Another person said "Will you, the part of me that is responsible for this pattern of behavior, accept the choices generated by my creativity?" And the answer was "No." And properly so. Your creativity doesn't know a thing about your behavior in this area. The part that's got to make a selection is the part that is responsible for your behavior. It's the one that knows about that.
Man: What if the unconscious creative part refuses to give any choices?
It never happens if you are respectful of it. If you as a therapist are disrespectful of people's creativity and their unconscious, it will simply cease communicating with you.
Woman: My partner and I found that our conscious minds were most unaccepting of change.
I totally agree with that. That's very true of therapists, especially if the choices were left unconscious. It's not necessarily true of other groups in the population. And it figures, because therapists have very nosy conscious minds. Almost every modern humanistic psychotheo-logy I know implies that it is necessary to be conscious in order to make changes. That's absurd.
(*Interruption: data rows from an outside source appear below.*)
/-! ### applyReset -/

@[simp] theorem State.applyReset_mode :
    (s.applyReset).mode = .unsel := rfl
@[simp] theorem State.applyReset_base :
    (s.applyReset).base = 0 := rfl
@[simp] theorem State.applyReset_halt :
    (s.applyReset).halt = false := rfl
@[simp] theorem State.applyReset_fcode :
    (s.applyReset).fcode = 0 := rfl
@[simp] theorem State.applyReset_fcmd :
    (s.applyReset).fcmd = 0 := rfl
@[simp] theorem State.applyReset_cmd :
    (s.applyReset).cmd = 0 := rfl
@[simp] theorem State.applyReset_opa :
    (s.applyReset).opa = 0 := rfl
@[simp] theorem State.applyReset_opb :
    (s.applyReset).opb = 0 := rfl
@[simp] theorem State.applyReset_res0 :
    (s.applyReset).res0 = none := rfl
@[simp] theorem State.applyReset_res1 :
    (s.applyReset).res1 = none := rfl
@[simp] theorem State.applyReset_stat :
    (s.applyReset).stat = none := rfl
@[simp] theorem State.applyReset_seq :
    (s.applyReset).seq = 0 := rfl
@[simp] theorem State.applyReset_inputs :
    (s.applyReset).inputs = s.inputs := rfl
@[simp] theorem State.applyReset_trace :
    (s.applyReset).trace = s.trace := rfl
@[simp] theorem State.applyReset_answers :
    (s.applyReset).answers = s.answers := rfl
@[simp] theorem State.applyReset_reads :
    (s.applyReset).reads = s.reads := rfl
@[simp] theorem State.applyReset_config :
    (s.applyReset).config = s.config := rfl

/-! ### emit -/

@[simp] theorem State.emit_mode (t : Transaction) :
    (s.emit t).mode = s.mode := rfl
@[simp] theorem State.emit_base (t : Transaction) :
    (s.emit t).base = s.base := rfl
@[simp] theorem State.emit_halt (t : Transaction) :
    (s.emit t).halt = s.halt := rfl
@[simp] theorem State.emit_fcode (t : Transaction) :
    (s.emit t).fcode = s.fcode := rfl
@[simp] theorem State.emit_fcmd (t : Transaction) :
    (s.emit t).fcmd = s.fcmd := rfl
@[simp] theorem State.emit_cmd (t : Transaction) :
    (s.emit t).cmd = s.cmd := rfl
@[simp] theorem State.emit_opa (t : Transaction) :
    (s.emit t).opa = s.opa := rfl
@[simp] theorem State.emit_opb (t : Transaction) :
    (s.emit t).opb = s.opb := rfl
@[simp] theorem State.emit_res0 (t : Transaction) :
    (s.emit t).res0 = s.res0 := rfl
@[simp] theorem State.emit_res1 (t : Transaction) :
    (s.emit t).res1 = s.res1 := rfl
@[simp] theorem State.emit_stat (t : Transaction) :
    (s.emit t).stat = s.stat := rfl
@[simp] theorem State.emit_seq (t : Transaction) :
    (s.emit t).seq = s.seq := rfl
@[simp] theorem State.emit_inputs (t : Transaction) :
    (s.emit t).inputs = s.inputs := rfl
@[simp] theorem State.emit_trace (t : Transaction) :
    (s.emit t).trace = s.trace ++ [t] := rfl
@[simp] theorem State.emit_answers (t : Transaction) :
    (s.emit t).answers = s.answers := rfl
@[simp] theorem State.emit_reads (t : Transaction) :
    (s.emit t).reads = s.reads := rfl
@[simp] theorem State.emit_config (t : Transaction) :
    (s.emit t).config = s.config := rfl

/-! ### takeAnswer -/

@[simp] theorem State.takeAnswer_mode :
    (s.takeAnswer).mode = s.mode := rfl
@[simp] theorem State.takeAnswer_base :
    (s.takeAnswer).base = s.base := rfl
@[simp] theorem State.takeAnswer_halt :
    (s.takeAnswer).halt = s.halt := rfl
@[simp] theorem State.takeAnswer_fcode :
    (s.takeAnswer).fcode = s.fcode := rfl
@[simp] theorem State.takeAnswer_fcmd :
    (s.takeAnswer).fcmd = s.fcmd := rfl
@[simp] theorem State.takeAnswer_cmd :
    (s.takeAnswer).cmd = s.cmd := rfl
@[simp] theorem State.takeAnswer_opa :
    (s.takeAnswer).opa = s.opa := rfl
@[simp] theorem State.takeAnswer_opb :
    (s.takeAnswer).opb = s.opb := rfl
@[simp] theorem State.takeAnswer_res0 :
    (s.takeAnswer).res0 = s.res0 := rfl
@[simp] theorem State.takeAnswer_res1 :
    (s.takeAnswer).res1 = s.res1 := rfl
@[simp] theorem State.takeAnswer_stat :
    (s.takeAnswer).stat = s.stat := rfl
@[simp] theorem State.takeAnswer_seq :
    (s.takeAnswer).seq = s.seq := rfl
@[simp] theorem State.takeAnswer_inputs :
    (s.takeAnswer).inputs = s.inputs := rfl
@[simp] theorem State.takeAnswer_trace :
    (s.takeAnswer).trace = s.trace := rfl
@[simp] theorem State.takeAnswer_answers :
    (s.takeAnswer).answers = s.answers.tail := rfl
@[simp] theorem State.takeAnswer_reads :
    (s.takeAnswer).reads = s.reads + 1 := rfl
@[simp] theorem State.takeAnswer_config :
    (s.takeAnswer).config = s.config := rfl

/-! ### msrWrite -/

@[simp] theorem State.msrWrite_mode (idx : Word) (v : DWord) :
    (s.msrWrite idx v).mode = s.mode := rfl
@[simp] theorem State.msrWrite_base (idx : Word) (v : DWord) :
    (s.msrWrite idx v).base = s.base := rfl
@[simp] theorem State.msrWrite_halt (idx : Word) (v : DWord) :
    (s.msrWrite idx v).halt = s.halt := rfl
@[simp] theorem State.msrWrite_fcode (idx : Word) (v : DWord) :
    (s.msrWrite idx v).fcode = s.fcode := rfl
@[simp] theorem State.msrWrite_fcmd (idx : Word) (v : DWord) :
    (s.msrWrite idx v).fcmd = s.fcmd := rfl
@[simp] theorem State.msrWrite_cmd (idx : Word) (v : DWord) :
    (s.msrWrite idx v).cmd = s.cmd := rfl
@[simp] theorem State.msrWrite_opa (idx : Word) (v : DWord) :
    (s.msrWrite idx v).opa = s.opa := rfl
@[simp] theorem State.msrWrite_opb (idx : Word) (v : DWord) :
    (s.msrWrite idx v).opb = s.opb := rfl
@[simp] theorem State.msrWrite_res0 (idx : Word) (v : DWord) :
    (s.msrWrite idx v).res0 = s.res0 := rfl
@[simp] theorem State.msrWrite_res1 (idx : Word) (v : DWord) :
    (s.msrWrite idx v).res1 = s.res1 := rfl
@[simp] theorem State.msrWrite_stat (idx : Word) (v : DWord) :
    (s.msrWrite idx v).stat = s.stat := rfl
@[simp] theorem State.msrWrite_seq (idx : Word) (v : DWord) :
    (s.msrWrite idx v).seq = s.seq := rfl
@[simp] theorem State.msrWrite_inputs (idx : Word) (v : DWord) :
    (s.msrWrite idx v).inputs = s.inputs := rfl
@[simp] theorem State.msrWrite_trace (idx : Word) (v : DWord) :
    (s.msrWrite idx v).trace = s.trace ++ [.msrWrite idx v] := rfl
@[simp] theorem State.msrWrite_answers (idx : Word) (v : DWord) :
    (s.msrWrite idx v).answers = s.answers := rfl
@[simp] theorem State.msrWrite_reads (idx : Word) (v : DWord) :
    (s.msrWrite idx v).reads = s.reads := rfl
@[simp] theorem State.msrWrite_config (idx : Word) (v : DWord) :
    (s.msrWrite idx v).config = s.config := rfl

/-! ### memWrite -/

@[simp] theorem State.memWrite_mode (addr : DWord) (v : Word) :
    (s.memWrite addr v).mode = s.mode := rfl
@[simp] theorem State.memWrite_base (addr : DWord) (v : Word) :
    (s.memWrite addr v).base = s.base := rfl
@[simp] theorem State.memWrite_halt (addr : DWord) (v : Word) :
    (s.memWrite addr v).halt = s.halt := rfl
@[simp] theorem State.memWrite_fcode (addr : DWord) (v : Word) :
    (s.memWrite addr v).fcode = s.fcode := rfl
@[simp] theorem State.memWrite_fcmd (addr : DWord) (v : Word) :
    (s.memWrite addr v).fcmd = s.fcmd := rfl
@[simp] theorem State.memWrite_cmd (addr : DWord) (v : Word) :
    (s.memWrite addr v).cmd = s.cmd := rfl
@[simp] theorem State.memWrite_opa (addr : DWord) (v : Word) :
    (s.memWrite addr v).opa = s.opa := rfl
@[simp] theorem State.memWrite_opb (addr : DWord) (v : Word) :
    (s.memWrite addr v).opb = s.opb := rfl
@[simp] theorem State.memWrite_res0 (addr : DWord) (v : Word) :
    (s.memWrite addr v).res0 = s.res0 := rfl
@[simp] theorem State.memWrite_res1 (addr : DWord) (v : Word) :
    (s.memWrite addr v).res1 = s.res1 := rfl
@[simp] theorem State.memWrite_stat (addr : DWord) (v : Word) :
    (s.memWrite addr v).stat = s.stat := rfl
@[simp] theorem State.memWrite_seq (addr : DWord) (v : Word) :
    (s.memWrite addr v).seq = s.seq := rfl
@[simp] theorem State.memWrite_inputs (addr : DWord) (v : Word) :
    (s.memWrite addr v).inputs = s.inputs := rfl
@[simp] theorem State.memWrite_trace (addr : DWord) (v : Word) :
    (s.memWrite addr v).trace = s.trace ++ [.memWrite addr v] := rfl
@[simp] theorem State.memWrite_answers (addr : DWord) (v : Word) :
    (s.memWrite addr v).answers = s.answers := rfl
@[simp] theorem State.memWrite_reads (addr : DWord) (v : Word) :
    (s.memWrite addr v).reads = s.reads := rfl
@[simp] theorem State.memWrite_config (addr : DWord) (v : Word) :
    (s.memWrite addr v).config = s.config := rfl

/-! ### fence -/

@[simp] theorem State.fence_mode :
    (s.fence).mode = s.mode := rfl
@[simp] theorem State.fence_base :
    (s.fence).base = s.base := rfl
@[simp] theorem State.fence_halt :
    (s.fence).halt = s.halt := rfl
@[simp] theorem State.fence_fcode :
    (s.fence).fcode = s.fcode := rfl
@[simp] theorem State.fence_fcmd :
    (s.fence).fcmd = s.fcmd := rfl
@[simp] theorem State.fence_cmd :
    (s.fence).cmd = s.cmd := rfl
@[simp] theorem State.fence_opa :
    (s.fence).opa = s.opa := rfl
@[simp] theorem State.fence_opb :
    (s.fence).opb = s.opb := rfl
@[simp] theorem State.fence_res0 :
    (s.fence).res0 = s.res0 := rfl
@[simp] theorem State.fence_res1 :
    (s.fence).res1 = s.res1 := rfl
@[simp] theorem State.fence_stat :
    (s.fence).stat = s.stat := rfl
@[simp] theorem State.fence_seq :
    (s.fence).seq = s.seq := rfl
@[simp] theorem State.fence_inputs :
    (s.fence).inputs = s.inputs := rfl
@[simp] theorem State.fence_trace :
    (s.fence).trace = s.trace ++ [.fence] := rfl
@[simp] theorem State.fence_answers :
    (s.fence).answers = s.answers := rfl
@[simp] theorem State.fence_reads :
    (s.fence).reads = s.reads := rfl
@[simp] theorem State.fence_config :
    (s.fence).config = s.config := rfl

/-! ### sample -/

@[simp] theorem State.sample_mode (c : Command) :
    (s.sample c).mode = s.mode := rfl
@[simp] theorem State.sample_base (c : Command) :
    (s.sample c).base = s.base := rfl
@[simp] theorem State.sample_halt (c : Command) :
    (s.sample c).halt = s.halt := rfl
@[simp] theorem State.sample_fcode (c : Command) :
    (s.sample c).fcode = s.fcode := rfl
@[simp] theorem State.sample_fcmd (c : Command) :
    (s.sample c).fcmd = s.fcmd := rfl
@[simp] theorem State.sample_cmd (c : Command) :
    (s.sample c).cmd = c.cmd := rfl
@[simp] theorem State.sample_opa (c : Command) :
    (s.sample c).opa = c.opa := rfl
@[simp] theorem State.sample_opb (c : Command) :
    (s.sample c).opb = c.opb := rfl
@[simp] theorem State.sample_res0 (c : Command) :
    (s.sample c).res0 = s.res0 := rfl
@[simp] theorem State.sample_res1 (c : Command) :
    (s.sample c).res1 = s.res1 := rfl
@[simp] theorem State.sample_stat (c : Command) :
    (s.sample c).stat = s.stat := rfl
@[simp] theorem State.sample_seq (c : Command) :
    (s.sample c).seq = s.seq := rfl
@[simp] theorem State.sample_inputs (c : Command) :
    (s.sample c).inputs = s.inputs := rfl
@[simp] theorem State.sample_trace (c : Command) :
    (s.sample c).trace = s.trace := rfl
@[simp] theorem State.sample_answers (c : Command) :
    (s.sample c).answers = s.answers := rfl
@[simp] theorem State.sample_reads (c : Command) :
    (s.sample c).reads = s.reads := rfl
@[simp] theorem State.sample_config (c : Command) :
    (s.sample c).config = s.config := rfl

/-! ### selectMode -/

@[simp] theorem State.selectMode_halt (m : Backend) (b : DWord) :
    (s.selectMode m b).halt = s.halt := by cases m <;> rfl
@[simp] theorem State.selectMode_fcode (m : Backend) (b : DWord) :
    (s.selectMode m b).fcode = s.fcode := by cases m <;> rfl
@[simp] theorem State.selectMode_fcmd (m : Backend) (b : DWord) :
    (s.selectMode m b).fcmd = s.fcmd := by cases m <;> rfl
@[simp] theorem State.selectMode_cmd (m : Backend) (b : DWord) :
    (s.selectMode m b).cmd = s.cmd := by cases m <;> rfl
@[simp] theorem State.selectMode_opa (m : Backend) (b : DWord) :
    (s.selectMode m b).opa = s.opa := by cases m <;> rfl
@[simp] theorem State.selectMode_opb (m : Backend) (b : DWord) :
    (s.selectMode m b).opb = s.opb := by cases m <;> rfl
@[simp] theorem State.selectMode_res0 (m : Backend) (b : DWord) :
    (s.selectMode m b).res0 = s.res0 := by cases m <;> rfl
@[simp] theorem State.selectMode_res1 (m : Backend) (b : DWord) :
    (s.selectMode m b).res1 = s.res1 := by cases m <;> rfl
@[simp] theorem State.selectMode_stat (m : Backend) (b : DWord) :
    (s.selectMode m b).stat = s.stat := by cases m <;> rfl
@[simp] theorem State.selectMode_seq (m : Backend) (b : DWord) :
    (s.selectMode m b).seq = s.seq := by cases m <;> rfl
@[simp] theorem State.selectMode_inputs (m : Backend) (b : DWord) :
    (s.selectMode m b).inputs = s.inputs := by cases m <;> rfl
@[simp] theorem State.selectMode_trace (m : Backend) (b : DWord) :
    (s.selectMode m b).trace = s.trace := by cases m <;> rfl
@[simp] theorem State.selectMode_answers (m : Backend) (b : DWord) :
    (s.selectMode m b).answers = s.answers := by cases m <;> rfl
@[simp] theorem State.selectMode_reads (m : Backend) (b : DWord) :
    (s.selectMode m b).reads = s.reads := by cases m <;> rfl
@[simp] theorem State.selectMode_config (m : Backend) (b : DWord) :
    (s.selectMode m b).config = s.config := by cases m <;> rfl
@[simp] theorem State.selectMode_xapic_mode (b : DWord) : (s.selectMode .xapic b).mode = .xapic := rfl
@[simp] theorem State.selectMode_x2apic_mode (b : DWord) : (s.selectMode .x2apic b).mode = .x2apic := rfl
@[simp] theorem State.selectMode_xapic_base (b : DWord) : (s.selectMode .xapic b).base = b := rfl
@[simp] theorem State.selectMode_x2apic_base (b : DWord) : (s.selectMode .x2apic b).base = s.base := rfl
Woman: I'm confused about awareness and consciousness. Gestalt therapy talks about the importance of awareness, and—
When Fritz Perls said "Lose your mind and come to your senses," and to have awareness, I think he was talking about experience. I think he suspected that you could have sensory perception without intervening consciousness. He wrote about what he referred to as the "DMZ of experience," in which he said that talking to yourself was being as far removed from experience as you could be. He said that making visual images was a little bit closer to having experience. And he said having feelings was being as close as you could get to having experience, and that the "DMZ" is very different than behaving and acting in the real world.
I think what he was alluding to is that you can have experience without reflexive consciousness, and he called that "being in the here and now." We call it "uptime." It's the strategy we've used to organize our perceptions and responses in this workshop with you. In uptime, you don't talk to yourself, you don't have pictures and you don't have feelings. You simply access sensory experience and respond to it directly.
Gestalt therapy has an implicit rule that accessing cues are bad, because you must be avoiding. If you look away, you are avoiding. And when you are looking away you are in internal experience, which we call "downtime." Fritz wanted everybody to be in uptime. However, he was inside telling himself that it was better to be in uptime! He was a very creative person and I think that's what he meant, but it's really hard to know.